Somewhere below is a line with "def execResetRelease (s" and, later, a line with "def execRefclkStops (s"; repeat those two lines and all the lines between them, exactly as they are.

Material supplied
+===+

-- ==== Sys2Proof/Machine/Tables.lean ====
section
/-! DEFINITION. The default parameters of R7 with the default tables of R143 to R145 (which the spec supplies
from general knowledge, D34), and what values the parameters may take. -/

namespace Sys2Proof.Machine

/-- The default `BITRATE_KBPS` (R144), in kbit/s, bitrate indices 1 to 14. -/
def bitrateKbpsDefault : BitrateTable where
  v1l1 := [32, 64, 96, 128, 160, 192, 224, 256, 288, 320, 352, 384, 416, 448]
  v1l2 := [32, 48, 56, 64, 80, 96, 112, 128, 160, 192, 224, 256, 320, 384]
  v1l3 := [32, 40, 48, 56, 64, 80, 96, 112, 128, 160, 192, 224, 256, 320]
  v2l1 := [32, 48, 56, 64, 80, 96, 112, 128, 144, 160, 176, 192, 224, 256]
  v2l2 := [8, 16, 24, 32, 40, 48, 56, 64, 80, 96, 112, 128, 144, 160]
  v2l3 := [8, 16, 24, 32, 40, 48, 56, 64, 80, 96, 112, 128, 144, 160]

/-- The default `SRATE_HZ` (R145), in Hz, sampling indices 0 to 2. -/
def srateHzDefault : SrateTable where
  mpeg1 := [44100, 48000, 32000]
  mpeg2 := [22050, 24000, 16000]
  mpeg25 := [11025, 12000, 8000]

/-- The default `L2_MODE_OK` (R143), bitrate indices 0 to 15. -/
def l2ModeOkDefault : L2ModeTable where
  nonMono := [true, false, false, false, true, false, true, true, true, true, true, true, true, true, true, false]
  mono := [true, true, true, true, true, true, true, true, true, true, true, false, false, false, false, false]

/-- The default column of R7: "the value this spec's hardware takes". -/
def paramsDefault : Params where
  pConfirm := 3
  pSyncBits := 11
  addrW := 32
  bufCap := 2 ^ 32 - 1
  bitrateKbps := bitrateKbpsDefault
  srateHz := srateHzDefault
  l2ModeOk := l2ModeOkDefault

/-- A bitrate column of R144's shape: 14 entries, small enough that neither the bitrate nor any frame size
computed from it passes 32 bits (R10; log entry 6). -/
def bitrateColumnOk (c : List Nat) : Bool := c.length == 14 && c.all fun kbps => decide (kbps ≤ 29826)

/-- A sampling-rate row of R145's shape: 3 entries, each positive (it divides in R151) and within 32 bits. -/
def srateRowOk (c : List Nat) : Bool := c.length == 3 && c.all fun hz => decide (0 < hz) && decide (hz < 2 ^ 32)

/-- The legal values of R7, and the tables' shapes (log entry 6). -/
def paramsLegal (p : Params) : Bool :=
  decide (2 ≤ p.pConfirm) && decide (p.pConfirm ≤ 15)
  && (p.pSyncBits == 11 || p.pSyncBits == 12)
  && decide (1 ≤ p.addrW) && decide (p.addrW ≤ 32)
  && decide (p.bufCap ≤ 2 ^ p.addrW - 1)
  && bitrateColumnOk p.bitrateKbps.v1l1 && bitrateColumnOk p.bitrateKbps.v1l2 && bitrateColumnOk p.bitrateKbps.v1l3
  && bitrateColumnOk p.bitrateKbps.v2l1 && bitrateColumnOk p.bitrateKbps.v2l2 && bitrateColumnOk p.bitrateKbps.v2l3
  && srateRowOk p.srateHz.mpeg1 && srateRowOk p.srateHz.mpeg2 && srateRowOk p.srateHz.mpeg25
  && p.l2ModeOk.nonMono.length == 16 && p.l2ModeOk.mono.length == 16

end Sys2Proof.Machine
end

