-- ==== Sys2Proof/Machine/Operands.lean ====
section
/-! DEFINITION. What a command reads: the operand registers and the input buffer (R11, R63 to R71, R190). -/

namespace Sys2Proof.Machine

/-- The byte the host wrote at an offset, or none if it never wrote there. -/
def Memory.get : Memory → Nat → Option Byte
  | [], _ => none
  | (c, x) :: m, a => if c = a then some x else Memory.get m a

/-- The byte the buffer holds at an offset: what the host wrote, else the free value of R291. -/
def Memory.byte (m : Memory) (a : Nat) : Byte :=
  match Memory.get m a with
  | some b => b
  | none => Config.powerOnByte a

/-- All that a buffer-reading command sees besides its operand (R123): the parameters, the buffer and BUF_LEN. -/
structure Input where
  params : Params
  buf : Memory
  len : Nat
  deriving DecidableEq, Repr

/-- The input of a command issued in a state. -/
def inputOf (s : State) : Input where
  params := s.params
  buf := s.buf
  len := s.bufLen.toNat

/-- ARG0 as a buffer offset (R24). -/
def offsetOperand (s : State) : Nat := s.arg0.toNat

/-- inBuf(a, n): `a + n <= BUF_LEN` on unbounded integers (R11, R71). -/
def inBuf (d : Input) (a n : Nat) : Bool := decide (a + n ≤ d.len)

/-- MemRead(a, 4): four bytes, the first most significant (R11, R63, R64). -/
def memRead4 (m : Memory) (a : Nat) : Word :=
  m.byte a ++ m.byte (a + 1) ++ m.byte (a + 2) ++ m.byte (a + 3)

/-- A bounded read of 4 bytes: none when they do not lie inside the buffer, so that "an out-of-bounds read
never returns data" (R71). -/
def readWord (d : Input) (a : Nat) : Option Word := if inBuf d a 4 then some (memRead4 d.buf a) else none

/-- hdrAt(o) under its bounds test (R190). -/
def hdrAt (d : Input) (o : Nat) : Option Word := readWord d o

/-- A candidate: an offset in bounds that holds a valid header (R191). -/
def isCandidate (d : Input) (o : Nat) : Bool :=
  match hdrAt d o with
  | some h => valid d.params h
  | none => false

end Sys2Proof.Machine
end

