-- ==== Sys2Proof/Laws/Memory.lean ====
section
/-! SUPPORT. The buffer: a read after a write, and the canonical form is kept. -/

namespace Sys2Proof.Machine

@[simp] theorem Memory.get_nil (a : Nat) : Memory.get [] a = none := rfl

/-- The byte just written is the byte read. -/
theorem Memory.get_put_same (m : Memory) (a : Nat) (b : Byte) : (m.put a b).get a = some b := by
  induction m with
  | nil => simp [Memory.put, Memory.get]
  | cons c m ih =>
    obtain ⟨c, x⟩ := c
    simp only [Memory.put]
    split
    · simp [Memory.get]
    · split
      · simp [Memory.get]
      · next h => simp [Memory.get, ih, Ne.symm h]

/-- A write leaves every other offset alone. -/
theorem Memory.get_put_other (m : Memory) {a c : Nat} (b : Byte) (h : c ≠ a) : (m.put a b).get c = m.get c := by
  induction m with
  | nil => simp [Memory.put, Memory.get, Ne.symm h]
  | cons e m ih =>
    obtain ⟨e, x⟩ := e
    simp only [Memory.put]
    split
    · simp [Memory.get, Ne.symm h]
    · split
      · next he => subst he; simp [Memory.get, Ne.symm h]
      · simp [Memory.get, ih]

theorem Memory.byte_put_same (m : Memory) (a : Nat) (b : Byte) : (m.put a b).byte a = b := by
  simp [Memory.byte, Memory.get_put_same]

theorem Memory.byte_put_other (m : Memory) {a c : Nat} (b : Byte) (h : c ≠ a) : (m.put a b).byte c = m.byte c := by
  simp [Memory.byte, Memory.get_put_other m b h]

/-- The entries after a write are the one written and entries from before. -/
theorem Memory.mem_put {m : Memory} {a : Nat} {b : Byte} {e : Host.Cell} (h : e ∈ m.put a b) :
    e = (a, b) ∨ e ∈ m := by
  induction m with
  | nil => simpa [Memory.put] using h
  | cons c m ih =>
    obtain ⟨c, x⟩ := c
    simp only [Memory.put] at h
    split at h
    · simpa using h
    · split at h
      · rcases List.mem_cons.1 h with h | h
        · exact .inl h
        · exact .inr (List.mem_cons_of_mem _ h)
      · rcases List.mem_cons.1 h with h | h
        · exact .inr (h ▸ List.mem_cons_self)
        · exact (ih h).imp id (List.mem_cons_of_mem _)

/-- A write keeps the canonical form. -/
theorem Memory.put_wf {m : Memory} (h : m.wf) (a : Nat) (b : Byte) : (m.put a b).wf := by
  induction m with
  | nil => simp [Memory.put, Memory.wf]
  | cons c m ih =>
    obtain ⟨c, x⟩ := c
    obtain ⟨hc, hm⟩ := List.pairwise_cons.1 h
    simp only [Memory.put]
    split
    · next hlt =>
      refine List.pairwise_cons.2 ⟨fun e he => ?_, h⟩
      rcases List.mem_cons.1 he with he | he
      · exact he ▸ hlt
      · exact hlt.trans (hc e he)
    · split
      · next he => exact List.pairwise_cons.2 ⟨fun e h' => he ▸ hc e h', hm⟩
      · refine List.pairwise_cons.2 ⟨fun e he => ?_, ih hm⟩
        rcases Memory.mem_put he with he | he
        · subst he; simp only; omega
        · exact hc e he

/-- An offset below every listed one is not listed. -/
theorem Memory.get_eq_none_of_lt {m : Memory} {a : Nat} (h : ∀ e ∈ m, a < e.1) : m.get a = none := by
  induction m with
  | nil => rfl
  | cons c m ih =>
    obtain ⟨c, x⟩ := c
    have hc : a < c := h _ List.mem_cons_self
    simp [Memory.get, show c ≠ a by omega, ih fun e he => h e (List.mem_cons_of_mem _ he)]

end Sys2Proof.Machine
end

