-- ==== Sys2Proof/Laws/PerInstr.lean ====
section
/-! SUPPORT. What holds of every command as syntax, one lemma per constructor: its word passes the two checks of
R102. -/

namespace Sys2Proof.Laws.EncodeLegal

/-- The word of a command has OP in 0x0..0x9 and zero reserved bits (R101, R102). -/
def Statement (i : Instr) : Prop := legalCommandWord (encode i) = true

theorem nop : Statement .nop := by unfold Statement; decide
theorem decode : Statement .decode := by unfold Statement; decide
theorem decodeMem : Statement .decodeMem := by unfold Statement; decide
theorem compare : Statement .compare := by unfold Statement; decide
theorem confirm : Statement .confirm := by unfold Statement; decide
theorem sync : Statement .sync := by unfold Statement; decide
theorem probe : Statement .probe := by unfold Statement; decide
theorem xing : Statement .xing := by unfold Statement; decide
theorem setFc : Statement .setFc := by unfold Statement; decide
theorem setBc : Statement .setBc := by unfold Statement; decide

end Sys2Proof.Laws.EncodeLegal
end

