/-! ### Decoding: words written out from R101, OP in bits 3:0 -/

theorem test_decode_nop : decodeWord 0b00000000000000000000000000000000#32 = .ok .nop := by decide
theorem test_decode_decode : decodeWord 0b00000000000000000000000000000001#32 = .ok .decode := by decide
theorem test_decode_decodeMem : decodeWord 0b00000000000000000000000000000010#32 = .ok .decodeMem := by decide
theorem test_decode_compare : decodeWord 0b00000000000000000000000000000011#32 = .ok .compare := by decide
theorem test_decode_confirm : decodeWord 0b00000000000000000000000000000100#32 = .ok .confirm := by decide
theorem test_decode_sync : decodeWord 0b00000000000000000000000000000101#32 = .ok .sync := by decide
theorem test_decode_probe : decodeWord 0b00000000000000000000000000000110#32 = .ok .probe := by decide
theorem test_decode_xing : decodeWord 0b00000000000000000000000000000111#32 = .ok .xing := by decide
theorem test_decode_setFc : decodeWord 0b00000000000000000000000000001000#32 = .ok .setFc := by decide
theorem test_decode_setBc : decodeWord 0b00000000000000000000000000001001#32 = .ok .setBc := by decide
theorem test_decode_rejects_by_name :
    decodeWord 0x0000000F#32 = .error .illegalOpcode ∧ decodeWord 0x80000005#32 = .error .reservedBits := by decide
theorem test_table_word :
    decodeTableWord 32 7 = some .xing ∧ decodeTableWord 32 10 = none ∧ decodeTableWord 8 5 = some .sync
    ∧ decodeTableWord 40 0x100000005 = none := by decide
theorem test_fetch_word_runs_first :
    step (State.reset.withFetchWord 32 7) = exec .xing (issue 0x00000007 State.reset) := rfl

/-! ### One step of each command (95_test_vectors.md) -/

/-- L2 -/
theorem test_nop_status : after .nop State.reset .status = some 0x00000002 := by decide

/-- D1, E1: 417 bytes -/
theorem test_decode_d1 : let s := st [] 0 0xFFFB9064 0
    after .decode s .hdrInfo = some 0x00000FFD ∧ after .decode s .frameSize = some 417
    ∧ after .decode s .bitrate = some 128000 ∧ after .decode s .dataOffset = some 36 := by decide

/-- D19: BR_OK and MODE_OK both 0 -/
theorem test_decode_d19 : let s := st [] 0 0xFFFDF0C0 0
    after .decode s .hdrInfo = some 0x000018DC ∧ after .decode s .status = some 0x00000112
    ∧ after .decode s .spf = some 0 ∧ after .decode s .hdrRaw = some 0xFFFDF0C0 := by decide

/-- Frame sizes of a header at the bitrate indices 1 to 14. -/
def sizeRow (h : Word) : List Nat := (List.range' 1 14).map fun i => frameSize paramsDefault (withBrIdx h (BitVec.ofNat 4 i))

/-- R158: three rows of the table of 95_test_vectors.md (MPEG-1 L2 32000 unpadded, MPEG-2.5 L1 11025 padded, MPEG-2 L3
24000 unpadded) -/
theorem test_frame_size_rows :
    sizeRow 0xFFFD0800 = [144, 216, 252, 288, 360, 432, 504, 576, 720, 864, 1008, 1152, 1440, 1728]
    ∧ sizeRow 0xFFE70200 = [140, 212, 244, 280, 352, 420, 488, 560, 628, 700, 768, 836, 976, 1116]
    ∧ sizeRow 0xFFF30400 = [24, 48, 72, 96, 120, 144, 168, 192, 240, 288, 336, 384, 432, 480] := by decide
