-- ==== Sys2Proof/Config.lean ====
section
/-! DEFINITION. What the part fixes once (capacities and periods) and the orders the spec leaves free. -/

namespace Sys2Proof

/-- The flight list holds at most 24 entries (R55). -/
def Config.flightMax : Nat := 24

/-- The reply queue holds at most four replies (R125). -/
def Config.replyMax : Nat := 4

/-- The notice queue holds at most 16 notices (R136). -/
def Config.noticeMax : Nat := 16

/-- A period count saturates at 15 (R70, R74). -/
def Config.countMax : Nat := 15

/-- The length of a sample period in REFCLK periods, by sample code (R3, R154). -/
def Config.samplePeriod (code : BitVec 2) : Nat := 256 * 4 ^ code.toNat

/-- The length of a tenure unit in REFCLK periods (R96, R154). -/
def Config.unitPeriod : Nat := 64

/-- The ID register: vendor 4Bh, part 1640h, revision 01h (09_management_link.md, Formats). -/
def Config.idValue : Word32 := 0x4B164001#32

/-- FREE VALUE. The rank of each entry among the expiries of one tenure unit: entries that expire at the same unit
are taken in rising rank. R96: "in the order the expiries are taken, which may be either order". The first argument
is the number of orders drawn so far. Log entry 6. -/
opaque Config.expiryRank : Nat → EntryIx → Nat

/-- FREE VALUE. Whether a tenure unit is taken before a sample-period expiry that falls on the same REFCLK edge
(R154: "may be taken at the same moment"). The argument is the number of orders drawn so far. Log entry 7. -/
opaque Config.unitFirst : Nat → Bool

end Sys2Proof
end

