-- ==== Sys2Proof/Machine/Pins.lean ====
section
/-! DEFINITION. The events of RESET_N and REFCLK. -/

namespace Sys2Proof.Machine

/-- Every piece of the part's state at its hard reset value, RESET_N low; what lies outside the part stays: REFCLK, the
level of MCS_N, the commands that wait, and the model's draw counter (R155, R152). -/
def State.hardReset (s : State) : State :=
  { State.reset with
    link := { Link.reset with mcsLow := s.link.mcsLow }
    refclkRunning := s.refclkRunning
    resetLow := true
    inReset := true
    draws := s.draws
    pending := s.pending }

/-- HARD_RESET (R155): taken asynchronously, with REFCLK running or not. -/
def execHardReset (s : State) : Host.Outcome State Fault Refusal := .next s.hardReset.took

/-- A REFCLK edge sees the level of RESET_N: the part leaves reset when it is high (R156). -/
def State.seeRelease (s : State) : State := { s with inReset := s.inReset && s.resetLow }

/-- RESET_RELEASE (R156): RESET_N rises, and is seen high at a REFCLK edge. There is no edge while REFCLK is stopped: then
only the pin rises, and REFCLK_RUNS_AGAIN brings the edge. With nothing to release the event does not come about (log entry
13). -/
def execResetRelease (s : State) : Host.Outcome State Fault Refusal :=
  let s := { s.quiet with resetLow := false }
  if s.refclkRunning && s.inReset then .next s.seeRelease.took else .next s

/-- REFCLK_STOPS (R154). -/
def execRefclkStops (s : State) : Host.Outcome State Fault Refusal := .next { s.quiet with refclkRunning := false }.took

/-- REFCLK_RUNS_AGAIN (R154): the timebase resumes from the values it held, and the first edge sees a RESET_N that rose
while REFCLK was stopped (R156; log entry 13). -/
def execRefclkRunsAgain (s : State) : Host.Outcome State Fault Refusal :=
  .next { s.quiet with refclkRunning := true }.seeRelease.took

end Sys2Proof.Machine
end

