/-- A complete READ STATUS frame returns the flags and counts and then clears REFUSED and OVERFLOW; a discard taken between
its snapshot and its last byte leaves OVERFLOW set (R139, R149). -/
def Obligations.ReadStatusReportsAndClears : Prop :=
  ∀ s : State, linkOpen s →
    (∃ u, exec (.readStatus (whole 6)) s = .next u ∧
      u = { s with overflow := false, discardMark := false, link := u.link, out := moved none none } ∧
      u.link.refused = false ∧
      u.link.mso =
        [s.statusByte,
         0#4 ++ BitVec.ofBool s.alert ++ BitVec.ofBool s.link.refused ++ BitVec.ofBool s.overflow ++ BitVec.ofBool s.mon,
         BitVec.ofNat 8 s.notices.length, BitVec.ofNat 8 s.flight.length, BitVec.ofNat 8 s.hazard.length,
         BitVec.ofNat 8 (entryIxs.filter fun e => decide ((s.entry e).state = .free)).length]) ∧
    ∀ b, s.link.phase = .ret → s.link.command = some .readStatus → s.link.shiftOut = [b] →
      ∃ u, exec (.readStatus { starts := false, bytes := 1, ends := true }) s = .next u ∧
        u = { s with overflow := s.overflow && s.discardMark, link := u.link, out := moved none none } ∧
        u.link.refused = false

/-- In a coherent state a CLEAR ALL frame empties the contexts, the contention table, the hazard list and the notice queue,
clears OVERFLOW, releases every parked and waiting read as PLAIN, and keeps the window table, the flight list but for its
armed marks and holder-entries, the NOMON marks, the reply queue, REFUSED and the timebase (R38, R68, R110, R140, R150). -/
def Obligations.ClearAllEmptiesOwners : Prop :=
  ∀ s : State, linkOpen s → Safety.Coherent s →
    ∃ u, exec (.clearAll (whole 1)) s = .next u ∧
      u = { s with
        contexts := u.contexts
        contention := u.contention
        flight := u.flight
        hazard := []
        released := u.released
        notices := []
        overflow := false
        link := u.link
        out := moved none none } ∧
      u.link.refused = s.link.refused ∧ u.alert = false ∧
      (∀ m, u.ctx m = { reservation := none, parked := none, holdership := none }) ∧
      (∀ e, u.entry e = Entry.free) ∧
      u.flight = s.flight.map (marksOutside s fun _ => true) ∧
      ∃ more, u.released = (s.released.map fun r => { r with mode := .plain }) ++ more ∧
        more.Perm (plainReads s fun _ => true)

+===+

Task answer
def execResetRelease (s : State) : Host.Outcome State Fault Refusal :=
  let s := { s.quiet with resetLow := false }
  if s.refclkRunning && s.inReset then .next s.seeRelease.took else .next s

/-- REFCLK_STOPS (R154). -/
def execRefclkStops (s : State) : Host.Outcome State Fault Refusal := .next { s.quiet with refclkRunning := false }.took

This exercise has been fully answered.